### What is being asked
The required result is each line of the entries below containing the string "raise".

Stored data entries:
******
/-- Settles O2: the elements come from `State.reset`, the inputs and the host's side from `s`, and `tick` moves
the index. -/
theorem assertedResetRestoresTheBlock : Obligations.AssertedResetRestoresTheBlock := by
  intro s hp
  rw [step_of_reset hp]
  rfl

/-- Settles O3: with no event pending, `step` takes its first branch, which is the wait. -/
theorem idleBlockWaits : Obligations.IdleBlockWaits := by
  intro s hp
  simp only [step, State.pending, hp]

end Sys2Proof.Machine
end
******
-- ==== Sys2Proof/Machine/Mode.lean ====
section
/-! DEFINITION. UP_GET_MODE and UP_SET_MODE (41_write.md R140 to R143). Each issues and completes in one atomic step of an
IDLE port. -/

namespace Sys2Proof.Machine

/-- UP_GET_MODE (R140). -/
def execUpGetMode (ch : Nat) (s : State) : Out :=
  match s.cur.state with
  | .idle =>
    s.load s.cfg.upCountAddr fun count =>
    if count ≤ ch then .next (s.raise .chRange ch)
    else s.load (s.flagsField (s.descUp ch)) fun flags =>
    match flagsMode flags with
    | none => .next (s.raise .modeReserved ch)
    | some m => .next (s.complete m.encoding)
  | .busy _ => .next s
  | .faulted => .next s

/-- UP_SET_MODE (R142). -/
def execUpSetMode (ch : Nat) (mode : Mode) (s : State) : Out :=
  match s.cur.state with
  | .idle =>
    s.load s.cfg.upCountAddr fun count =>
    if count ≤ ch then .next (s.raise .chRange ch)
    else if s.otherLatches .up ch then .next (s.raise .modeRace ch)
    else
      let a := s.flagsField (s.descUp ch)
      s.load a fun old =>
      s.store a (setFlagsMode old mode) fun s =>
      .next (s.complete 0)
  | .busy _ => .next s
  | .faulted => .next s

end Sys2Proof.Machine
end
******
### Response box
    if count ≤ ch then .next (s.raise .chRange ch)
    | none => .next (s.raise .modeReserved ch)
    if count ≤ ch then .next (s.raise .chRange ch)
    else if s.otherLatches .up ch then .next (s.raise .modeRace ch)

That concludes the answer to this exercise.